Ranking Member Senator Richard Burr (R-NC) said that under his bill, the Veterans Mental Health Treatment First Act, there would be a wellness stipend while the veterans were waiting for treatment, and all the veteran would have to do is hold off on the rating claims. This emphasizes wellness as opposed to claiming disability. The current system, he said, does not keep pace with society and understanding disabilities. The rating schedules have not been updated in six decades, and promoting rehabilitation is a main goal, since there are young men and women returning from war that cannot return to work. Returning to the workforce, Burr said, should be the main goal of the VA, and this may require a large upfront cost.

Dr. Joyce McMahon, PhD, Managing Director, Center for Health Research and Policy, said survey results suggest that the relationship between compensation and medical treatment for PTSD (Post Traumatic Stress Disorder) showed through a series of indirect questions virtually no evidence for veterans to avoid treatment from fear of losing their benefits. In respect to evaluating the quality of life for veterans, they also did surveys of veterans and found that the degree of disability was in decline. With primary mental disabilities, they found there to be low physical quality of life as well.

Dr. Dean G. Kilpatrick, PhD, Director, National Crime Victims Research and Treatment Center, Medical University of South Carolina, said testimony showed that doctors were limited in their ability to take a lengthy exam of persons diagnosed with PTSD, and therefore were not able to have a thorough evaluation. Currently, Kilpatrick said, the same sets of criteria are used to evaluate all sorts of mental disorders, and that means that the criteria are crude and outdated. The DSM (Diagnostic and Statistical Manual of Mental Disorders) used by mental health professionals needs to be utilized.
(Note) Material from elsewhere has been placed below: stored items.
-- ==== Sys2Proof/Machine/Stream.lean ====
section
/-! DEFINITION. The stream unit: decimation groups, frames, the ring and the STREAM gaps (R166 to R174), and the
calibrated set the channel processor hands to its consumers (R76). -/

namespace Sys2Proof.Machine

/-- The calibrated set of a completed scan (R76): sequence number, kind, unclamped corrected position, the raw channels
in order, and the four mix channels, each absent where its entry is. -/
structure CalibratedSet where
  seqNo : BitVec 32
  kind : ScanKind
  pos : Int
  raw : List ChannelValue
  mix : List (Option ChannelValue)
  deriving DecidableEq, Repr

/-- The value of a channel 0 to 15; a channel that does not exist has no entry (R76), and reads as zeros here. No
consumer names one, by commit validation (R26; log entry 14). -/
def CalibratedSet.channel (c : CalibratedSet) (n : Nat) : ChannelValue :=
  ((if n < Config.rawChannels then c.raw[n]? else (c.mix[n - Config.rawChannels]?).join)).getD
    { x := 0, y := 0, saturated := false }

/-- A value added to a sum, with its saturation mark (R86, R167). -/
def ChannelValue.add (a b : ChannelValue) : ChannelValue :=
  { x := a.x + b.x, y := a.y + b.y, saturated := a.saturated || b.saturated }

/-- The listed channels of a scan added to the group, or a group begun with them (R167). -/
def groupWith (c : CalibratedSet) (channels : List Nat) (g : Option StreamGroup) : StreamGroup :=
  let values := channels.map c.channel
  match g with
  | none => { count := 1, sums := values, seqNo := c.seqNo, kind := c.kind, pos := c.pos }
  | some g =>
    { count := g.count + 1, sums := List.zipWith ChannelValue.add g.sums values, seqNo := c.seqNo, kind := c.kind, pos := c.pos }

/-- The mean of a group's sum, to the nearest, an exact half toward plus infinity (R168). -/
def groupMean (d : Nat) (sum : Int) : Int := (sum + (d / 2 : Nat)) / d

/-- A mean as the frame carries it: as it stands, or with width 8 divided by 256 (R168). -/
def atWidth (width : Nat) (mean : Int) : Int := if width = 8 then mean / 256 else mean

/-- The frame of a complete group; its frames-lost count is set when it is stored (R168). -/
def formFrame (p : PortId) (generation : BitVec 16) (cfg : StreamFields) (miss : Bool) (g : StreamGroup) : StreamFrame :=
  { port := p, generation := generation, width := cfg.width, seqNo := g.seqNo, kind := g.kind, pos := clampPos g.pos,
    lost := 0, gap := miss,
    values := g.sums.map fun v =>
      { x := atWidth cfg.width (groupMean cfg.decimation v.x), y := atWidth cfg.width (groupMean cfg.decimation v.y),
        saturated := v.saturated } }

/-- The stream gap with one more dropped frame (R171). -/
def gapWithDrop (u : StreamUnit) (pos : Nat) : StreamGap :=
  match u.gap with
  | none => { start := u.lastPos, last := pos, count := 1 }
  | some g => { g with last := pos, count := g.count + 1 }

/-- A STREAM gap as the record takes it (R171, R173). -/
def StreamGap.toGap (g : StreamGap) (stop : Nat) : Gap := { kind := .stream, start := g.start, stop := stop, count := g.count }

/-- A formed frame offered to the ring: stored with the frames-lost count, ending a gap being built, or dropped and
counted at a full ring (R170, R171). -/
def offerFrame (p : PortId) (f : StreamFrame) (s : State) : State :=
  let u := (s.port p).stream
  if u.ring.length < Config.ringFrames then
    let stored := onStream p (fun u =>
      { u with ring := u.ring ++ [{ f with lost := min u.lost 255 }], lastPos := f.pos, lost := 0, gap := none }) s
    match u.gap with
    | some g => onOpen p (Record.addGap (g.toGap f.pos)) stored
    | none => stored
  else
    onStream p (fun u =>
      { u with lost := satInc u.lost, gap := if s.mode p = .acquiring then some (gapWithDrop u f.pos) else u.gap }) s

/-- The stream unit's work on a completed scan: the group, and its frame when complete (R167, R168). -/
def streamScan (p : PortId) (c : CalibratedSet) (s : State) : State :=
  let cfg := (s.working p).stream
  if cfg.channels.isEmpty then s
  else
    let u := (s.port p).stream
    let g := groupWith c cfg.channels u.group
    if g.count < cfg.decimation then onStream p (fun u => { u with group := some g }) s
    else
      offerFrame p (formFrame p (s.port p).plan.generation cfg u.miss g)
        (onStream p (fun u => { u with group := none, miss := false }) s)

/-- The group in progress discarded and the miss mark cleared, on leaving a scanning state (R3, R169). -/
def discardGroup (p : PortId) : State → State := onStream p fun u => { u with group := none, miss := false }

/-- The stream unit's part of a close: the gap being built is written (R173). -/
def writeStreamGap (p : PortId) (s : State) : State :=
  match (s.port p).stream.gap with
  | some g => onOpen p (Record.addGap (g.toGap g.last)) (onStream p (fun u => { u with gap := none }) s)
  | none => s

end Sys2Proof.Machine
end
The research team concluded that it is not appropriate to have an "across the board" evaluation of veterans with PTSD but should be done on a case by case basis. The evaluations should be timely, and there is no justification to single out and stigmatize veterans with PTSD by reevaluating them every two to three years. One of the disadvantages to reevaluation is cost, and if it was decided to do regular reevaluations, it should not be done until the resources are available to do a more thorough evaluation.

In response to a question, Kilpatrick said there is lore out there that veterans that get compensation have no incentive to seek treatment because there is no reason to get better. Research showed, he said, that some veterans may seek treatment because at a higher level of disability, they get better options for treatment.